Last week the BMJ and Nuffield Trust brought together some of the leading voices in healthcare to consider what life in the NHS will be like after the Health and Social Care Bill passes into legislation. Rebecca Coombes presents the highlights

The debate, held at a breakfast session in Dorking, Surrey, was chaired by Fiona Godlee, BMJ editor in chief.

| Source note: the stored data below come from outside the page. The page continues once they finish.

/-- In a running chip with BUSY 0: a write to LCS_ADVANCE with KEY 0xA11C starts to program MANUFACTURE from
BLANK for TARGET 1, and DEPLOYED from MANUFACTURE for TARGET 2 where both key rows are programmed and no
repair is incomplete; any other write sets RESULT 5 and changes nothing but LCS_ADVANCE itself (R64). While
BUSY is 1 neither LCS_ADVANCE nor START changes anything (R79). FUSE_ROW_PROGRAMMED ends the programming of a
life-cycle row: the row is programmed, the fused state advances and RESULT is 1, but for RETIRED while the
destruction of the keys still waits for the journal, when nothing happens (R19, R65). With no such row it ends
the repair row at hand, which is one more row used and fuses the entry where it reads back good (R575); that
RESULT then stays is the model's choice (log entry 171). TOKEN_START counts in ATTEMPTS, draws a new nonce and
starts verification, or is refused with RESULT 7 after eight failures (R70, R71). TOKEN_VERIFY_DONE of a KIND
1 token whose fields and signature pass enters DIAGNOSTIC with RESULT 1; a failing field gives its own RESULT
and a wrong signature 6, and no state of the life cycle changes (R69). RELOCK in DIAGNOSTIC ends it; outside
it nothing changes (R63). -/
def Obligations.LifeCycleAdvancesOnlyAsStated : Prop :=
  (∀ s : State, s.chip.lcsBusy = true →
    (∀ (t : Fin 4) (k : BitVec 16), Completes (.lcsAdvance t k) s (Still s.chip)) ∧
    Completes .tokenStart s (Still s.chip)) ∧
  (∀ (s : State) (e : RepairEntry) (good : Bool) (more : List (RepairEntry × Bool)), s.chip.alive = true →
    s.chip.inHoldup = false → s.chip.bst.fusing = (e, good) :: more → (∀ t b, s.chip.lcs.job ≠ some (.program t b)) →
    Completes .fuseRowProgrammed s (fun d =>
      d.fuses = { s.chip.fuses with
        repairRows := s.chip.fuses.repairRows + 1
        repairs := if good then s.chip.fuses.repairs ++ [e] else s.chip.fuses.repairs } ∧
      (more = [] → d.bst.fusing = [] ∧ d.bit (pIntStatus 0x07) 4 = true ∧
        d.bst.fusePending = (s.chip.bit R.BST_FUSE_STATUS 10 || !good)) ∧
      (more ≠ [] → s.chip.fuses.repairRows < 95 → d.bst.fusing = more ∧ d.bst.fusePending = true) ∧
      OnlyRegs [R.BST_FUSE_STATUS, pIntStatus 0x07] s.chip d ∧ Keeps [.regs, .fuses, .bst, .pwr] s.chip d)) ∧
  (∀ s : State, s.chip.alive = true → s.chip.lcsBusy = false →
    (s.chip.lcs.fused = .blank → Completes (.lcsAdvance 1 0xA11C) s (fun d =>
      d.lcs = { s.chip.lcs with job := some (.program .manufacture false) } ∧
      OnlyRegs [R.LCS_ADVANCE] s.chip d ∧ Keeps [.regs, .lcs] s.chip d)) ∧
    (s.chip.lcs.fused = .manufacture → s.chip.fuses.imageKey = true → s.chip.fuses.unlockKey = true →
      s.chip.repairIncomplete = false → Completes (.lcsAdvance 2 0xA11C) s (fun d =>
      d.lcs = { s.chip.lcs with job := some (.program .deployed false) } ∧
      OnlyRegs [R.LCS_ADVANCE] s.chip d ∧ Keeps [.regs, .lcs] s.chip d)) ∧
    (∀ (t : Fin 4) (k : BitVec 16),
      k ≠ 0xA11C ∨ t = 0 ∨ t = 3 ∨ (t = 1 ∧ s.chip.lcs.fused ≠ .blank) ∨ (t = 2 ∧ s.chip.lcs.fused ≠ .manufacture) ∨
        (t = 2 ∧ (s.chip.fuses.imageKey && s.chip.fuses.unlockKey && !s.chip.repairIncomplete) = false) →
      Completes (.lcsAdvance t k) s (fun d => d.lcs = { s.chip.lcs with result := 5 } ∧
        OnlyRegs [R.LCS_ADVANCE] s.chip d ∧ Keeps [.regs, .lcs] s.chip d)) ∧
    Completes .tokenStart s (fun d =>
      d.lcs.attempts = satSucc s.chip.lcs.attempts 255 ∧ d.lcs.fused = s.chip.lcs.fused ∧
      d.lcs.diagnostic = s.chip.lcs.diagnostic ∧
      d.lcs.nonce = Config.random 64 s.chip.freeCtr ∧
      (s.chip.lcs.failures < 8 →
        d.lcs.job = some (.verify s.chip.tokenCheck (leAt s.chip.tokenBytes 6 1)) ∧
        Keeps [.lcs, .freeCtr] s.chip d) ∧
      (8 ≤ s.chip.lcs.failures → d.lcs.job = none ∧ d.lcs.result = 7) ∧
      OnlyRegs dropRegs s.chip d ∧ Keeps [.regs, .lcs, .evr, .mram, .jnl, .pwr, .freeCtr] s.chip d)) ∧
  (∀ (s : State) (t : Life) (b : Bool), s.chip.alive = true → s.chip.inHoldup = false →
    s.chip.lcs.job = some (.program t b) → t = .retired → s.chip.destroyWaits = true →
      Completes .fuseRowProgrammed s (Still s.chip)) ∧
  (∀ (s : State) (t : Life) (b : Bool), s.chip.alive = true → s.chip.inHoldup = false →
    s.chip.lcs.job = some (.program t b) → (t = .retired → s.chip.destroyWaits = false) →
    Completes .fuseRowProgrammed s (fun d =>
      d.fuses = s.chip.fuses.setRow t .programmed ∧ d.lcs.job = none ∧ d.lcs.fused = t ∧ d.lcs.result = 1 ∧
      (s.chip.lcs.diagnostic = false → OnlyRegs dropRegs s.chip d ∧
        Keeps [.regs, .fuses, .lcs, .evr, .mram, .jnl, .pwr] s.chip d) ∧
      (t = .retired → d.lcs.diagnostic = false) ∧
      (s.chip.testing 16 = false → s.chip.testing 17 = false →
        Keeps [.regs, .fuses, .lcs, .evr, .mram, .jnl, .pwr, .bst, .freeCtr] s.chip d) ∧
      Keeps ([.fuses, .lcs, .bst] ++ mediaParts) s.chip d)) ∧
  (∀ (s : State) (early : Nat), s.chip.alive = true → s.chip.inHoldup = false →
    s.chip.lcs.job = some (.verify early 1) → early ≠ 1 →
    (early = 0 → Completes (.tokenVerifyDone true) s (fun d =>
      d.lcs = { s.chip.lcs with job := none, diagnostic := true, result := 1 } ∧ d.effective = 3 ∧
      OnlyRegs dropRegs s.chip d ∧ Keeps [.regs, .lcs, .evr, .mram, .jnl, .pwr] s.chip d)) ∧
    (∀ g : Bool, early ≠ 0 ∨ g = false → Completes (.tokenVerifyDone g) s (fun d =>
      d.lcs = { s.chip.lcs with job := none, failures := s.chip.lcs.failures + 1,
                                result := if early ≠ 0 then early else 6 } ∧
      OnlyRegs dropRegs s.chip d ∧ Keeps [.regs, .lcs, .evr, .mram, .jnl, .pwr] s.chip d))) ∧
  (∀ s : State, s.chip.alive = true → s.chip.lcs.diagnostic = true → Completes .relock s (fun d =>
    d.lcs = { s.chip.lcs with diagnostic := false } ∧ (s.chip.testing 16 = false → s.chip.testing 17 = false →
      Keeps [.regs, .lcs, .evr, .pwr, .bst, .freeCtr] s.chip d) ∧ Keeps ([.lcs, .bst] ++ mediaParts) s.chip d)) ∧
  (∀ s : State, s.chip.lcs.diagnostic = false → Completes .relock s (Still s.chip))

/-- In a running chip with the octal NOR idle, an operation whose length, alignment, ranges, protection and
mode pass (R60, R61) starts: BUSY reads 1, OP names it and RESULT is 0. Otherwise RESULT is 2, FAULT.RANGE is
set and nothing runs. A GO while BUSY has no effect. OSP_DONE ends the operation with RESULT 1, or 3 and one
more in OSP_ERR_CNT where the device failed a program or an erase, and raises DONE; a READ has stored its
bytes in DRAM, a PROGRAM that ends well has sent the bytes of its DRAM range to the device, and an ERASE
changes no memory. -/
def Obligations.NorOperationsAreCheckedAndRun : Prop :=
  (∀ (s : State), s.chip.alive = true → s.chip.osp = none →
    ∀ e ∈ ([(.ospProgram, 2), (.ospErase, 3)] : List (Instr × Nat)) ++ [(.ospRead [], 1)],
      ((s.chip.ospAllowed e.2 = true → Completes e.1 s (fun d =>
        d.osp = some ⟨e.2, (s.chip.reg R.OSP_ADDR).toNat, s.chip.ospDram, (s.chip.reg R.OSP_LEN).toNat, []⟩ ∧
        d.fld R.OSP_CMD 2 0 = e.2 ∧ d.fld R.OSP_CMD 26 24 = 0 ∧ (d.viewOsp R.OSP_CMD).getLsbD 30 = true ∧
        OnlyRegs [R.OSP_CMD] s.chip d ∧ Keeps [.regs, .osp] s.chip d)) ∧
      (s.chip.ospAllowed e.2 = false → Completes e.1 s (fun d =>
        d.osp = none ∧ d.fld R.OSP_CMD 26 24 = 2 ∧ d.bit (pFault 0x49) 3 = true ∧
        OnlyRegs [R.OSP_CMD, pFault 0x49, pIntStatus 0x49] s.chip d ∧ Keeps [.regs, .pwr] s.chip d)))) ∧
  (∀ (s : State) (data : List Byte), s.chip.alive = true → s.chip.osp = none → s.chip.ospAllowed 1 = true →
    Completes (.ospRead data) s (fun d =>
      d.osp = some ⟨1, (s.chip.reg R.OSP_ADDR).toNat, s.chip.ospDram, (s.chip.reg R.OSP_LEN).toNat, data⟩ ∧ d.fld R.OSP_CMD 2 0 = 1 ∧
      OnlyRegs [R.OSP_CMD] s.chip d ∧ Keeps [.regs, .osp] s.chip d)) ∧
  (∀ s : State, s.chip.alive = true → s.chip.osp = none →
    let job (op : Nat) : OspJob := ⟨op, (s.chip.reg R.OSP_ADDR).toNat, s.chip.ospDram, (s.chip.reg R.OSP_LEN).toNat, []⟩
    (s.chip.ospAllowed 2 = true → Completes .ospProgram s (fun d => d.osp = some (job 2))) ∧
    (s.chip.ospAllowed 3 = true → Completes .ospErase s (fun d => d.osp = some (job 3)))) ∧
  (∀ (s : State) (j : OspJob), s.chip.osp = some j →
    (∀ data, Completes (.ospRead data) s (Still s.chip)) ∧ Completes .ospProgram s (Still s.chip) ∧
    Completes .ospErase s (Still s.chip)) ∧
  (∀ (s : State) (j : OspJob) (f : Bool), s.chip.alive = true → s.chip.osp = some j →
    Completes (.ospDone f) s (fun d =>
      d.osp = none ∧ d.bit (pIntStatus 0x49) 0 = true ∧ d.fld R.OSP_CMD 2 0 = j.op % 8 ∧
      d.fld R.OSP_CMD 26 24 = (if f = true ∧ j.op ≠ 1 then 3 else 1) ∧
      (j.op = 1 → d.mem = (s.chip.writeRange j.dram (j.data.take j.len)).mem) ∧
      (j.op = 2 → f = false → d.out = s.chip.out ++ [.norProgram j.nor (s.chip.readRange j.dram j.len).1]) ∧
      (j.op = 3 → d.mem = s.chip.mem ∧
        d.out = s.chip.out ++ (if f then [] else [.norErase j.nor j.len]) ∧
        OnlyRegs [R.OSP_CMD, R.OSP_ERR_CNT, pIntStatus 0x49] s.chip d) ∧
      Keeps [.regs, .pwr, .evr, .osp, .mem, .out] s.chip d))

/-- A write that reaches a register of a page without actions of its own (HIF, NVQ, SV, SNS, DDR, NFC, OSP;
offsets of the page's own map) and starts no operation of OSP or NFC: writable RW, RWX and RWD fields take the
value written, W1C bits written 1 clear, every other bit stays. A 1 in a reserved field sets FAULT.RSVD_WR, an
RWX field without CTRL.EXPERT IGN_EXPERT, an RWD field outside MANUFACTURE and DIAGNOSTIC IGN_LCS, and
IGN_OFFSET takes the offset (R93, R94). A value out of the register's range is not taken and sets the FAULT
bit of its rule. Nothing else changes but the page's FAULT and INT_STATUS, the note of an expert override
(R100) and the page's clock. A read-only register and an offset that no map defines take nothing and report
nothing (R86, R94). -/
def Obligations.RegisterWriteTakesTheFieldsItMayChange : Prop :=
  (∀ (s : State) (m : Master) (k : Nat) (v : Word) (r : RegDesc),
    s.chip.mayReach m (0x40000000 + k) = true → regDesc k = some r → r.readOnly = false →
    k / 4096 ∈ [0x10, 0x11, 0x22, 0x2A, 0x3A, 0x40, 0x48, 0x49] → 0x80 ≤ k % 4096 → k % 4096 ≠ 0x604 →
    (k = R.OSP_CMD → v.getLsbD 31 = false) → (k = R.NFC_RD_CTRL → v.getLsbD 0 = false) →
    profileOff (k / 4096) ≠ some (k % 4096) →
    let page := k / 4096
    let c := ((s.chip.wake page).preWrite k v).1
    let stored := s.chip.pickMask page r.fields Acc.stores
    let cleared := v &&& s.chip.pickMask page r.fields (· == .w1c)
    let new := ((s.chip.reg k &&& ~~~ stored) ||| (v &&& stored)) &&& ~~~ cleared
    CompletesThen (.registerWrite m (0x40000000 + k) ⟨v, []⟩ 0 0) s (fun d =>
      (c.rejects page (k % 4096) new = none → d.reg k = new) ∧
      (∀ b < 32, c.rejects page (k % 4096) new = some b →
        s.chip.pickMask page r.fields (fun a => a.stores || a == .w1c) ≠ 0 →
        d.reg k = s.chip.reg k ∧ d.bit (pFault page) b = true) ∧
      (v &&& ~~~ definedMask r.fields ≠ 0 →
        d.bit (pFault page) 2 = true ∧ d.fld (pFault page) 31 20 = k % 4096) ∧
      ((∃ f ∈ r.fields, f.acc = .rwx) → s.chip.bit (pCtrl page) 31 = false →
        d.bit (pFault page) 0 = true ∧ d.fld (pFault page) 31 20 = k % 4096) ∧
      ((∃ f ∈ r.fields, f.acc = .rwd) → s.chip.diagOpen = false →
        d.bit (pFault page) 1 = true ∧ d.fld (pFault page) 31 20 = k % 4096) ∧
      OnlyRegs [k, pFault page, pIntStatus page] s.chip d ∧ Keeps [.regs, .overrides, .pwr] s.chip d)) ∧
  (∀ (s : State) (m : Master) (k : Nat) (v : Word), s.chip.mayReach m (0x40000000 + k) = true →
    (regDesc k = none ∨ ∃ r, regDesc k = some r ∧ r.readOnly = true) →
    CompletesThen (.registerWrite m (0x40000000 + k) ⟨v, []⟩ 0 0) s (fun d => Keeps [.pwr] s.chip d))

The attendants were Nigel Edwards of the King’s Fund and KPMG; Judith Smith, head of policy, Nuffield Trust; Gareth Goodier, a doctor and chief executive of Cambridge University Hospitals NHS Foundation Trust; David Bennett, head of the NHS trust regulator Monitor; Helen Thomas, medical director of Sentinel Commissioning Group in Plymouth; Penny Dash, a doctor and partner, McKinsey and Company; James Morrow, a general practitioner in Cambridgeshire; Clare Gerada, chair of the Royal College of General Practitioners; Simon Stevens, former adviser to Tony Blair and president of the global health division at UnitedHealth Group; Alastair McLellan, editor of the Health Service Journal, and Paul Corrigan who worked with Tony Blair and is now a management consultant and blogger.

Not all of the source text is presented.